Using DQ2 at NIKHEF

From Atlas Wiki
Jump to navigation Jump to search

NOTE: DQ2 is ATLAS specific software (not LCG)

This page explains how to setup the DQ2 end-user tools for ATLAS DDM (distributed data management) for use at NIKHEF. The DDM tools operate on top of the GRID middleware so any use of DDM requires that you load your GRID certificate first. If you don't have a Grid certificate yet consult [1]


Set up

You can include these commands in your .cshrc to automate the setup of the DQ2 tools and the grid environment

    source /global/ices/lcg/current/etc/profile.d/grid_env.csh
    source /project/atlas/nikhef/dq2/dq2_setup.csh.NIKHEF

# Derived from
# /afs/usatlas.bnl.gov/Grid/Don-Quijote/dq2_user_client/setup.sh.any

if (! $?LCG_LOCATION ) then
        echo 'ERROR : setup Grid first!'
        exit
endif

# DQ2 server
setenv DQ2_URL_SERVER http://atlddmcat.cern.ch/dq2/
setenv DQ2_URL_SERVER_SSL https://atlddmcat.cern.ch:443/dq2/

# local site ID
#
# e.g., for CERN
# setenv DQ2_LOCAL_ID CERN
#
# if your site doesn't deploy a DQ2 site service
# setenv DQ2_LOCAL_ID ''
setenv DQ2_LOCAL_ID NIKHEF

# access protocol to local storage
#
# for CASTOR
# setenv DQ2_LOCAL_PROTOCOL rfio
#
# for dCache
# setenv DQ2_LOCAL_PROTOCOL dcap
#
# for normal disk storage
# setenv DQ2_LOCAL_PROTOCOL unix
setenv DQ2_LOCAL_PROTOCOL dpm


# root directory of local storage.
#
# e.g.,
# setenv DQ2_STORAGE_ROOT /castor
# setenv DQ2_STORAGE_ROOT /pnfs
#
# if you don't have special mount point for storage
# setenv DQ2_STORAGE_ROOT ''
setenv DQ2_STORAGE_ROOT /dpm

# local SRM host
#
# e.g.
# setenv DQ2_SRM_HOST srm://castorgrid.cern.ch:8443
#
# if your site doesn't deploy an SRM server
# setenv DQ2_SRM_HOST ''
setenv DQ2_SRM_HOST srm://tbn18.nikhef.nl:8443

# local GSIFTP host
#
# e.g.
# setenv DQ2_GSIFTP_HOST gsiftp://castorgrid.cern.ch:2811
#
# if your site doesn't deploy a GSIFTP server
# setenv DQ2_GSIFTP_HOST ''
setenv DQ2_GSIFTP_HOST gsiftp://tbn18.nikhef.nl:2811

# use SRM for all data transfer (default: False)
setenv DQ2_USE_SRM False

# LFC
setenv LCG_CATALOG_TYPE lfc
setenv DQ2_LFC_HOME /grid/atlas

# which command is called in dq2_get. Specify this when srmcp doesn't work in your environment
#setenv DQ2_COPY_COMMAND 'lcg-cp -v --vo atlas'
# GOSSIE: the next line is tricky (It works better than not defining it explicitely). Whatever... It works :)
setenv DQ2_COPY_COMMAND 'srmcp'

# PATH
setenv PATH /afs/usatlas.bnl.gov/Grid/Don-Quijote/dq2_user_client:$PATH

# prevent the wild-card expansion
alias dq2_ls 'set noglob; \dq2_ls \!*; unset noglob'
alias dq2_cr 'set noglob; \dq2_cr \!*; unset noglob'
alias dq2_get 'set noglob; \dq2_get \!*; unset noglob'

Key concepts of Atlas Distributed Data Management

Atlas DDM revolves around the concept of a 'dataset', which is a collection of files. The definition of what files are in a dataset are kept in a central oracle database at CERN.

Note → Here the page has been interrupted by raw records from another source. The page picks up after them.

-- ==== Sys2Proof/Laws/State.lean ====
section
/-!
SUPPORT. What each primitive update of the state leaves alone, field by field, and what a bank holds after one of its
units is written.
-/
namespace Sys2Proof.Machine

@[simp] theorem setP_pending (s : State) (k v : Nat) : (setP s k v).pending = s.pending := rfl
@[simp] theorem setP_ctc (s : State) (k v : Nat) : (setP s k v).ctc = s.ctc := rfl
@[simp] theorem setP_ns (s : State) (k v : Nat) : (setP s k v).ns = s.ns := rfl
@[simp] theorem setP_nsFrac (s : State) (k v : Nat) : (setP s k v).nsFrac = s.nsFrac := rfl
@[simp] theorem setP_ptp (s : State) (k v : Nat) : (setP s k v).ptp = s.ptp := rfl
@[simp] theorem setP_mem (s : State) (k v : Nat) : (setP s k v).mem = s.mem := rfl
@[simp] theorem setP_poison (s : State) (k v : Nat) : (setP s k v).poison = s.poison := rfl
@[simp] theorem setP_errs (s : State) (k v : Nat) : (setP s k v).errs = s.errs := rfl
@[simp] theorem setP_nanPol (s : State) (k v : Nat) : (setP s k v).nanPol = s.nanPol := rfl
@[simp] theorem setP_nanPolAt (s : State) (k v : Nat) : (setP s k v).nanPolAt = s.nanPolAt := rfl
@[simp] theorem setP_floor (s : State) (k v : Nat) : (setP s k v).floor = s.floor := rfl
@[simp] theorem setP_floorAt (s : State) (k v : Nat) : (setP s k v).floorAt = s.floorAt := rfl
@[simp] theorem setP_mons (s : State) (k v : Nat) : (setP s k v).mons = s.mons := rfl
@[simp] theorem setP_elands (s : State) (k v : Nat) : (setP s k v).elands = s.elands := rfl
@[simp] theorem setP_engines (s : State) (k v : Nat) : (setP s k v).engines = s.engines := rfl
@[simp] theorem setP_tiles (s : State) (k v : Nat) : (setP s k v).tiles = s.tiles := rfl
@[simp] theorem setP_cells (s : State) (k v : Nat) : (setP s k v).cells = s.cells := rfl
@[simp] theorem setP_chams (s : State) (k v : Nat) : (setP s k v).chams = s.chams := rfl
@[simp] theorem setP_doms (s : State) (k v : Nat) : (setP s k v).doms = s.doms := rfl
@[simp] theorem setP_phases (s : State) (k v : Nat) : (setP s k v).phases = s.phases := rfl
@[simp] theorem setP_beats (s : State) (k v : Nat) : (setP s k v).beats = s.beats := rfl
@[simp] theorem setP_injs (s : State) (k v : Nat) : (setP s k v).injs = s.injs := rfl
@[simp] theorem setP_takes (s : State) (k v : Nat) : (setP s k v).takes = s.takes := rfl
@[simp] theorem setP_nextId (s : State) (k v : Nat) : (setP s k v).nextId = s.nextId := rfl
@[simp] theorem setP_incrs (s : State) (k v : Nat) : (setP s k v).incrs = s.incrs := rfl
@[simp] theorem setP_raised (s : State) (k v : Nat) : (setP s k v).raised = s.raised := rfl
@[simp] theorem setP_unacked (s : State) (k v : Nat) : (setP s k v).unacked = s.unacked := rfl
@[simp] theorem setP_logSeq (s : State) (k v : Nat) : (setP s k v).logSeq = s.logSeq := rfl
@[simp] theorem setP_xfers (s : State) (k v : Nat) : (setP s k v).xfers = s.xfers := rfl
@[simp] theorem setP_packets (s : State) (k v : Nat) : (setP s k v).packets = s.packets := rfl
@[simp] theorem setP_arrivals (s : State) (k v : Nat) : (setP s k v).arrivals = s.arrivals := rfl
@[simp] theorem setP_fLines (s : State) (k v : Nat) : (setP s k v).fLines = s.fLines := rfl
@[simp] theorem setP_tokSubs (s : State) (k v : Nat) : (setP s k v).tokSubs = s.tokSubs := rfl
@[simp] theorem setP_hbmq (s : State) (k v : Nat) : (setP s k v).hbmq = s.hbmq := rfl
@[simp] theorem setP_red (s : State) (k v : Nat) : (setP s k v).red = s.red := rfl
@[simp] theorem setP_linkFails (s : State) (k v : Nat) : (setP s k v).linkFails = s.linkFails := rfl
@[simp] theorem setP_redSent (s : State) (k v : Nat) : (setP s k v).redSent = s.redSent := rfl
@[simp] theorem setP_lanes (s : State) (k v : Nat) : (setP s k v).lanes = s.lanes := rfl
@[simp] theorem setP_depth (s : State) (k v : Nat) : (setP s k v).depth = s.depth := rfl
@[simp] theorem setP_stashQ (s : State) (k v : Nat) : (setP s k v).stashQ = s.stashQ := rfl
@[simp] theorem setP_stashOrd (s : State) (k v : Nat) : (setP s k v).stashOrd = s.stashOrd := rfl
@[simp] theorem setP_streams (s : State) (k v : Nat) : (setP s k v).streams = s.streams := rfl
@[simp] theorem setP_dmas (s : State) (k v : Nat) : (setP s k v).dmas = s.dmas := rfl
@[simp] theorem setP_halts (s : State) (k v : Nat) : (setP s k v).halts = s.halts := rfl
@[simp] theorem setP_haltSeq (s : State) (k v : Nat) : (setP s k v).haltSeq = s.haltSeq := rfl
@[simp] theorem setP_haltWait (s : State) (k v : Nat) : (setP s k v).haltWait = s.haltWait := rfl
@[simp] theorem setP_buckets (s : State) (k v : Nat) : (setP s k v).buckets = s.buckets := rfl
@[simp] theorem setP_tlb (s : State) (k v : Nat) : (setP s k v).tlb = s.tlb := rfl
@[simp] theorem setP_cache (s : State) (k v : Nat) : (setP s k v).cache = s.cache := rfl
@[simp] theorem setP_scrubAt (s : State) (k v : Nat) : (setP s k v).scrubAt = s.scrubAt := rfl
@[simp] theorem setP_thrAt (s : State) (k v : Nat) : (setP s k v).thrAt = s.thrAt := rfl
@[simp] theorem setP_draws (s : State) (k v : Nat) : (setP s k v).draws = s.draws := rfl
@[simp] theorem setP_clk (s : State) (k v : Nat) : (setP s k v).clk = s.clk := rfl
@[simp] theorem setP_boot (s : State) (k v : Nat) : (setP s k v).boot = s.boot := rfl
@[simp] theorem setP_sec (s : State) (k v : Nat) : (setP s k v).sec = s.sec := rfl
@[simp] theorem setP_spp (s : State) (k v : Nat) : (setP s k v).spp = s.spp := rfl
@[simp] theorem setP_gauge (s : State) (k v : Nat) : (setP s k v).gauge = s.gauge := rfl
@[simp] theorem setP_ports (s : State) (k v : Nat) : (setP s k v).ports = s.ports := rfl
@[simp] theorem setP_herd (s : State) (k v : Nat) : (setP s k v).herd = s.herd := rfl
@[simp] theorem setP_snap (s : State) (k v : Nat) : (setP s k v).snap = s.snap := rfl
@[simp] theorem setP_outbox (s : State) (k v : Nat) : (setP s k v).outbox = s.outbox := rfl
@[simp] theorem setP_wstatus (s : State) (k v : Nat) : (setP s k v).wstatus = s.wstatus := rfl

@[simp] theorem incP_pending (s : State) (k n : Nat) : (incP s k n).pending = s.pending := rfl
@[simp] theorem incP_ctc (s : State) (k n : Nat) : (incP s k n).ctc = s.ctc := rfl
@[simp] theorem incP_ns (s : State) (k n : Nat) : (incP s k n).ns = s.ns := rfl
@[simp] theorem incP_nsFrac (s : State) (k n : Nat) : (incP s k n).nsFrac = s.nsFrac := rfl
@[simp] theorem incP_ptp (s : State) (k n : Nat) : (incP s k n).ptp = s.ptp := rfl
@[simp] theorem incP_mem (s : State) (k n : Nat) : (incP s k n).mem = s.mem := rfl
@[simp] theorem incP_poison (s : State) (k n : Nat) : (incP s k n).poison = s.poison := rfl
@[simp] theorem incP_errs (s : State) (k n : Nat) : (incP s k n).errs = s.errs := rfl
@[simp] theorem incP_nanPol (s : State) (k n : Nat) : (incP s k n).nanPol = s.nanPol := rfl
@[simp] theorem incP_nanPolAt (s : State) (k n : Nat) : (incP s k n).nanPolAt = s.nanPolAt := rfl
@[simp] theorem incP_floor (s : State) (k n : Nat) : (incP s k n).floor = s.floor := rfl
@[simp] theorem incP_floorAt (s : State) (k n : Nat) : (incP s k n).floorAt = s.floorAt := rfl
@[simp] theorem incP_mons (s : State) (k n : Nat) : (incP s k n).mons = s.mons := rfl
@[simp] theorem incP_elands (s : State) (k n : Nat) : (incP s k n).elands = s.elands := rfl
@[simp] theorem incP_engines (s : State) (k n : Nat) : (incP s k n).engines = s.engines := rfl
@[simp] theorem incP_tiles (s : State) (k n : Nat) : (incP s k n).tiles = s.tiles := rfl
@[simp] theorem incP_cells (s : State) (k n : Nat) : (incP s k n).cells = s.cells := rfl
@[simp] theorem incP_chams (s : State) (k n : Nat) : (incP s k n).chams = s.chams := rfl
@[simp] theorem incP_doms (s : State) (k n : Nat) : (incP s k n).doms = s.doms := rfl
@[simp] theorem incP_phases (s : State) (k n : Nat) : (incP s k n).phases = s.phases := rfl
@[simp] theorem incP_beats (s : State) (k n : Nat) : (incP s k n).beats = s.beats := rfl
@[simp] theorem incP_injs (s : State) (k n : Nat) : (incP s k n).injs = s.injs := rfl
@[simp] theorem incP_takes (s : State) (k n : Nat) : (incP s k n).takes = s.takes := rfl
@[simp] theorem incP_nextId (s : State) (k n : Nat) : (incP s k n).nextId = s.nextId := rfl
@[simp] theorem incP_incrs (s : State) (k n : Nat) : (incP s k n).incrs = s.incrs := rfl
@[simp] theorem incP_raised (s : State) (k n : Nat) : (incP s k n).raised = s.raised := rfl
@[simp] theorem incP_unacked (s : State) (k n : Nat) : (incP s k n).unacked = s.unacked := rfl
@[simp] theorem incP_logSeq (s : State) (k n : Nat) : (incP s k n).logSeq = s.logSeq := rfl
@[simp] theorem incP_xfers (s : State) (k n : Nat) : (incP s k n).xfers = s.xfers := rfl
@[simp] theorem incP_packets (s : State) (k n : Nat) : (incP s k n).packets = s.packets := rfl
@[simp] theorem incP_arrivals (s : State) (k n : Nat) : (incP s k n).arrivals = s.arrivals := rfl
@[simp] theorem incP_fLines (s : State) (k n : Nat) : (incP s k n).fLines = s.fLines := rfl
@[simp] theorem incP_tokSubs (s : State) (k n : Nat) : (incP s k n).tokSubs = s.tokSubs := rfl
@[simp] theorem incP_hbmq (s : State) (k n : Nat) : (incP s k n).hbmq = s.hbmq := rfl
@[simp] theorem incP_red (s : State) (k n : Nat) : (incP s k n).red = s.red := rfl
@[simp] theorem incP_linkFails (s : State) (k n : Nat) : (incP s k n).linkFails = s.linkFails := rfl
@[simp] theorem incP_redSent (s : State) (k n : Nat) : (incP s k n).redSent = s.redSent := rfl
@[simp] theorem incP_lanes (s : State) (k n : Nat) : (incP s k n).lanes = s.lanes := rfl
@[simp] theorem incP_depth (s : State) (k n : Nat) : (incP s k n).depth = s.depth := rfl
@[simp] theorem incP_stashQ (s : State) (k n : Nat) : (incP s k n).stashQ = s.stashQ := rfl
@[simp] theorem incP_stashOrd (s : State) (k n : Nat) : (incP s k n).stashOrd = s.stashOrd := rfl
@[simp] theorem incP_streams (s : State) (k n : Nat) : (incP s k n).streams = s.streams := rfl
@[simp] theorem incP_dmas (s : State) (k n : Nat) : (incP s k n).dmas = s.dmas := rfl
@[simp] theorem incP_halts (s : State) (k n : Nat) : (incP s k n).halts = s.halts := rfl
@[simp] theorem incP_haltSeq (s : State) (k n : Nat) : (incP s k n).haltSeq = s.haltSeq := rfl
@[simp] theorem incP_haltWait (s : State) (k n : Nat) : (incP s k n).haltWait = s.haltWait := rfl
@[simp] theorem incP_buckets (s : State) (k n : Nat) : (incP s k n).buckets = s.buckets := rfl
@[simp] theorem incP_tlb (s : State) (k n : Nat) : (incP s k n).tlb = s.tlb := rfl
@[simp] theorem incP_cache (s : State) (k n : Nat) : (incP s k n).cache = s.cache := rfl
@[simp] theorem incP_scrubAt (s : State) (k n : Nat) : (incP s k n).scrubAt = s.scrubAt := rfl
@[simp] theorem incP_thrAt (s : State) (k n : Nat) : (incP s k n).thrAt = s.thrAt := rfl
@[simp] theorem incP_draws (s : State) (k n : Nat) : (incP s k n).draws = s.draws := rfl
@[simp] theorem incP_clk (s : State) (k n : Nat) : (incP s k n).clk = s.clk := rfl
@[simp] theorem incP_boot (s : State) (k n : Nat) : (incP s k n).boot = s.boot := rfl
@[simp] theorem incP_sec (s : State) (k n : Nat) : (incP s k n).sec = s.sec := rfl
@[simp] theorem incP_spp (s : State) (k n : Nat) : (incP s k n).spp = s.spp := rfl
@[simp] theorem incP_gauge (s : State) (k n : Nat) : (incP s k n).gauge = s.gauge := rfl
@[simp] theorem incP_ports (s : State) (k n : Nat) : (incP s k n).ports = s.ports := rfl
@[simp] theorem incP_herd (s : State) (k n : Nat) : (incP s k n).herd = s.herd := rfl
@[simp] theorem incP_snap (s : State) (k n : Nat) : (incP s k n).snap = s.snap := rfl
@[simp] theorem incP_outbox (s : State) (k n : Nat) : (incP s k n).outbox = s.outbox := rfl
@[simp] theorem incP_wstatus (s : State) (k n : Nat) : (incP s k n).wstatus = s.wstatus := rfl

Each file in DQ2 (and on the grid) has a logical file name, for easy human use, and a GRID unique identifier, or GUID in short, that is used internally to identify the file. The GUID of each file is assigned when it is stored for the first time on the GRID.

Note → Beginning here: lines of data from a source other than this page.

-- ==== Sys2Proof/Laws/Sound.lean ====
section
/-!
SUPPORT. What every operation keeps: memory and poison marks stay in their canonical form, and the queue of commands
    is
left alone. `Sound q s` says both of a state; the lemmas here lift it to the answers that operations give.
-/
namespace Sys2Proof.Machine

/-- What is asked of a state: that its stores are canonical, if `stores` says so, and that its queue is `queue`. -/
structure Want where
  stores : Bool
  queue  : List Instr

/-- Memory and marks are canonical where that is asked, and the queue is the one asked for. -/
def Sound (q : Want) (s : State) : Prop := (q.stores = true → StoresWf s) ∧ s.pending = q.queue

/-- Every state an operation may answer is sound. -/
def OptK (q : Want) (o : Option State) : Prop := ∀ t, o = some t → Sound q t
def OutK (q : Want) (o : Host.Outcome State Fault Refusal) : Prop := ∀ t, o = .next t → Sound q t
def PairK {α : Type} (q : Want) (x : α × State) : Prop := Sound q x.2
def EffK (q : Want) (e : Eff) : Prop := ∀ t, e = .ok t → Sound q t
def CEffK (q : Want) (e : CEff) : Prop := ∀ t, (e = .ok t ∨ ∃ a b c, e = .faultD a b c t) → Sound q t

theorem optK_none {q : Want} : OptK q none := fun _ e => by cases e
theorem optK_some {q : Want} {s : State} (h : Sound q s) : OptK q (some s) := fun _ e => Option.some.inj e ▸ h
theorem OptK.elim {q : Want} {o : Option State} {t : State} (e : o = some t) (h : OptK q o) : Sound q t := h t e
theorem outK_next {q : Want} {s : State} (h : Sound q s) : OutK q (.next s) := fun _ e => Host.Outcome.next.inj
    e ▸ h
theorem outK_fault {q : Want} {f : Fault} : OutK q (.fault f) := fun _ e => by cases e
theorem outK_refused {q : Want} {f : Refusal} : OutK q (.refused f) := fun _ e => by cases e
theorem OutK.elim {q : Want} {o : Host.Outcome State Fault Refusal} {t : State} (e : o = .next t) (h : OutK q o)
    :
    Sound q t := h t e
theorem pairK_mk {α : Type} {q : Want} {a : α} {s : State} (h : Sound q s) : PairK q (a, s) := h
theorem PairK.elim {α : Type} {q : Want} {x : α × State} {a : α} {t : State} (e : x = (a, t)) (h : PairK q x) :
    Sound q t := by subst e; exact h
theorem PairK.snd {α : Type} {q : Want} {x : α × State} (h : PairK q x) : Sound q x.2 := h
def Pair3K {α β : Type} (q : Want) (x : α × β × State) : Prop := Sound q x.2.2
theorem pair3K_mk {α β : Type} {q : Want} {a : α} {b : β} {s : State} (h : Sound q s) : Pair3K q (a, b, s) := h
theorem Pair3K.elim {α β : Type} {q : Want} {x : α × β × State} {a : α} {b : β} {t : State} (e : x = (a, b, t))
    (h : Pair3K q x) : Sound q t := by subst e; exact h
def FstK {α : Type} (q : Want) (x : State × α) : Prop := Sound q x.1
theorem fstK_mk {α : Type} {q : Want} {a : α} {s : State} (h : Sound q s) : FstK q (s, a) := h
theorem FstK.elim {α : Type} {q : Want} {x : State × α} {a : α} {t : State} (e : x = (t, a)) (h : FstK q x) :
    Sound q t := by subst e; exact h
def MidK {α β : Type} (q : Want) (x : α × State × β) : Prop := Sound q x.2.1
theorem midK_mk {α β : Type} {q : Want} {a : α} {b : β} {s : State} (h : Sound q s) : MidK q (a, s, b) := h
theorem MidK.elim {α β : Type} {q : Want} {x : α × State × β} {a : α} {b : β} {t : State} (e : x = (a, t, b))
    (h : MidK q x) : Sound q t := by subst e; exact h
theorem Pair3K.snd {α β : Type} {q : Want} {x : α × β × State} (h : Pair3K q x) : Sound q x.2.2 := h
theorem FstK.snd {α : Type} {q : Want} {x : State × α} (h : FstK q x) : Sound q x.1 := h
theorem MidK.snd {α β : Type} {q : Want} {x : α × State × β} (h : MidK q x) : Sound q x.2.1 := h
theorem pairK_iff {α : Type} {q : Want} {a : α} {s : State} : PairK q (a, s) ↔ Sound q s := Iff.rfl
theorem pair3K_iff {α β : Type} {q : Want} {a : α} {b : β} {s : State} : Pair3K q (a, b, s) ↔ Sound q s := Iff.rfl
theorem fstK_iff {α : Type} {q : Want} {a : α} {s : State} : FstK q (s, a) ↔ Sound q s := Iff.rfl
theorem midK_iff {α β : Type} {q : Want} {a : α} {b : β} {s : State} : MidK q (a, s, b) ↔ Sound q s := Iff.rfl
theorem optK_map {q : Want} {o : Option State} {f : State → State} (h : OptK q o)
    (hf : ∀ s, Sound q s → Sound q (f s)) : OptK q (o.map f) := by
  intro t e
  cases o with
  | none => cases e
  | some s => cases e; exact hf s (h s rfl)
theorem pairK_ite {α : Type} {q : Want} {c : Prop} [Decidable c] {a b : α × State} (h : PairK q a) (k : PairK q b) :
    PairK q (if c then a else b) := by split <;> assumption
theorem effK_ok {q : Want} {s : State} (h : Sound q s) : EffK q (.ok s) := fun _ e => Eff.ok.inj e ▸ h
theorem effK_full {q : Want} : EffK q .full := fun _ e => by cases e
theorem effK_fault {q : Want} {n : Nat} : EffK q (.fault n) := fun _ e => by cases e
theorem effK_faultD {q : Want} {a b c : Nat} : EffK q (.faultD a b c) := fun _ e => by cases e
theorem EffK.elim {q : Want} {e : Eff} {t : State} (k : e = .ok t) (h : EffK q e) : Sound q t := h t k
theorem ceffK_ok {q : Want} {s : State} (h : Sound q s) : CEffK q (.ok s) := fun _ e => by
  rcases e with e | ⟨_, _, _, e⟩
  · exact CEff.ok.inj e ▸ h
  · cases e
theorem ceffK_poison {q : Want} : CEffK q .poison := fun _ e => by rcases e with e | ⟨_, _, _, e⟩ <;> cases e
theorem ceffK_fault {q : Want} {n : Nat} : CEffK q (.fault n) := fun _ e => by
  rcases e with e | ⟨_, _, _, e⟩ <;> cases e
theorem ceffK_faultD {q : Want} {a b c : Nat} {s : State} (h : Sound q s) : CEffK q (.faultD a b c s) := fun _ e => by
  rcases e with e | ⟨_, _, _, e⟩
  · cases e
  · cases e; exact h
theorem CEffK.elimOk {q : Want} {e : CEff} {t : State} (k : e = .ok t) (h : CEffK q e) : Sound q t := h t (.inl k)
theorem CEffK.elimFault {q : Want} {e : CEff} {a b c : Nat} {t : State} (k : e = .faultD a b c t) (h : CEffK q e) :
    Sound q t := h t (.inr ⟨_, _, _, k⟩)

/-- An update of any field but memory, marks and queue. -/
theorem sound_mk {q : Want} {s : State} {a1 a2 a3 a4 a7 a8 a9 a10 a11 a12 a13 a14 a15 a16 a17 a18 a19 a20 a21
    a22 a23 a24 a25 a26 a27 a28 a29 a30 a31 a32 a33 a34 a35 a36 a37 a38 a39 a40 a41 a42 a43 a44 a45 a46 a47 a48 a49
    a50 a51 a52 a53 a54 a55 a56 a57 a58 a59 a60 a61 a62} (h : Sound q s) : Sound q ⟨s.pending, a1, a2, a3, a4, s.mem, s.poison,
    a7, a8, a9, a10, a11, a12, a13, a14, a15, a16, a17, a18, a19, a20, a21, a22, a23, a24, a25, a26, a27, a28, a29,
    a30, a31, a32, a33, a34, a35, a36, a37, a38, a39, a40, a41, a42, a43, a44, a45, a46, a47, a48, a49, a50, a51, a52,
    a53, a54, a55, a56, a57, a58, a59, a60, a61, a62⟩ := h
/-- An update of any field but memory, marks and queue, as a rewriting. -/
theorem sound_mk_iff {q : Want} {s : State} {a1 a2 a3 a4 a7 a8 a9 a10 a11 a12 a13 a14 a15 a16 a17 a18 a19 a20 a21
    a22 a23 a24 a25 a26 a27 a28 a29 a30 a31 a32 a33 a34 a35 a36 a37 a38 a39 a40 a41 a42 a43 a44 a45 a46 a47 a48 a49
    a50 a51 a52 a53 a54 a55 a56 a57 a58 a59 a60 a61 a62} :
    Sound q ⟨s.pending, a1, a2, a3, a4, s.mem, s.poison,
    a7, a8, a9, a10, a11, a12, a13, a14, a15, a16, a17, a18, a19, a20, a21, a22, a23, a24, a25, a26, a27, a28, a29,
    a30, a31, a32, a33, a34, a35, a36, a37, a38, a39, a40, a41, a42, a43, a44, a45, a46, a47, a48, a49, a50, a51, a52,
    a53, a54, a55, a56, a57, a58, a59, a60, a61, a62⟩ ↔ Sound q s := Iff.rfl
/-- Memory after a canonical list takes its place. -/
theorem sound_mkMem {q : Want} {s : State} {m : List Host.Cell} {a1 a2 a3 a4 a7 a8 a9 a10 a11 a12 a13 a14 a15
    a16 a17 a18 a19 a20 a21 a22 a23 a24 a25 a26 a27 a28 a29 a30 a31 a32 a33 a34 a35 a36 a37 a38 a39 a40 a41 a42 a43
    a44 a45 a46 a47 a48 a49 a50 a51 a52 a53 a54 a55 a56 a57 a58 a59 a60 a61 a62} (w : q.stores = true → Memory.wf m = true) (h : Sound q s) :
    Sound q ⟨s.pending, a1, a2, a3, a4, m, s.poison, a7, a8, a9, a10, a11, a12, a13, a14, a15, a16, a17, a18, a19,
    a20, a21, a22, a23, a24, a25, a26, a27, a28, a29, a30, a31, a32, a33, a34, a35, a36, a37, a38, a39, a40, a41, a42,
    a43, a44, a45, a46, a47, a48, a49, a50, a51, a52, a53, a54, a55, a56, a57, a58, a59, a60, a61, a62⟩ := ⟨fun k => ⟨w k, (h.1 k).2⟩, h.2⟩
/-- Marks after a canonical store takes their place. -/
theorem sound_mkPoison {q : Want} {s : State} {p : SMap Bool} {a1 a2 a3 a4 a7 a8 a9 a10 a11 a12 a13 a14 a15 a16
    a17 a18 a19 a20 a21 a22 a23 a24 a25 a26 a27 a28 a29 a30 a31 a32 a33 a34 a35 a36 a37 a38 a39 a40 a41 a42 a43 a44
    a45 a46 a47 a48 a49 a50 a51 a52 a53 a54 a55 a56 a57 a58 a59 a60 a61 a62} (w : q.stores = true → SMap.wf false p = true) (h : Sound q s) :
    Sound q ⟨s.pending, a1, a2, a3, a4, s.mem, p, a7, a8, a9, a10, a11, a12, a13, a14, a15, a16, a17, a18, a19, a20,
    a21, a22, a23, a24, a25, a26, a27, a28, a29, a30, a31, a32, a33, a34, a35, a36, a37, a38, a39, a40, a41, a42, a43,
    a44, a45, a46, a47, a48, a49, a50, a51, a52, a53, a54, a55, a56, a57, a58, a59, a60, a61, a62⟩ := ⟨fun k => ⟨(h.1 k).1, w k⟩, h.2⟩

theorem sound_ite {q : Want} {c : Prop} [Decidable c] {a b : State} (h : c → Sound q a) (k : ¬c → Sound q b) :
    Sound q (if c then a else b) := by split <;> simp_all
theorem sound_foldl {α : Type} {q : Want} {f : State → α → State} {l : List α} {s : State}
    (hf : ∀ s x, Sound q s → Sound q (f s x)) (h : Sound q s) : Sound q (l.foldl f s) := by
  exact foldl_keeps (Sound q) f hf l s h
theorem pairK_foldl {α β : Type} {q : Want} {f : β × State → α → β × State} {l : List α} {x : β × State}
    (hf : ∀ x a, Sound q x.2 → PairK q (f x a)) (h : PairK q x) : PairK q (l.foldl f x) :=
  foldl_keeps (PairK q) f hf l x h
theorem fstK_foldl {α β : Type} {q : Want} {f : State × β → α → State × β} {l : List α} {x : State × β}
    (hf : ∀ x a, Sound q x.1 → FstK q (f x a)) (h : FstK q x) : FstK q (l.foldl f x) :=
  foldl_keeps (FstK q) f hf l x h
theorem Sound.mem {q : Want} {s : State} (h : Sound q s) (k : q.stores = true) : Memory.wf s.mem = true := (h.1 k).1
theorem Sound.pz {q : Want} {s : State} (h : Sound q s) (k : q.stores = true) : SMap.wf false s.poison = true := (h.1 k).2

end Sys2Proof.Machine
end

A key concept of Atlas DDM, as well as the grid middleware, is that a file may have multiple replicas, i.e. the same file is stored in multiple storage elements on the GRID.

The ATLAS computing model prescribes that all AOD files are replicated to the storage elements of all 10 Tier1 centers, of which SARA/NIKHEF is one. Thus there are nominally 10 copies of each AOD files available. In addition there are two copies of each ESD file available (currently one because of lack of disk space) that are distributed over the T-1s (each T1 holds two times 1/10 of the ESD data). Each Tier-1 site is also associated with one or more T-2 sites that can hold part of the AOD data.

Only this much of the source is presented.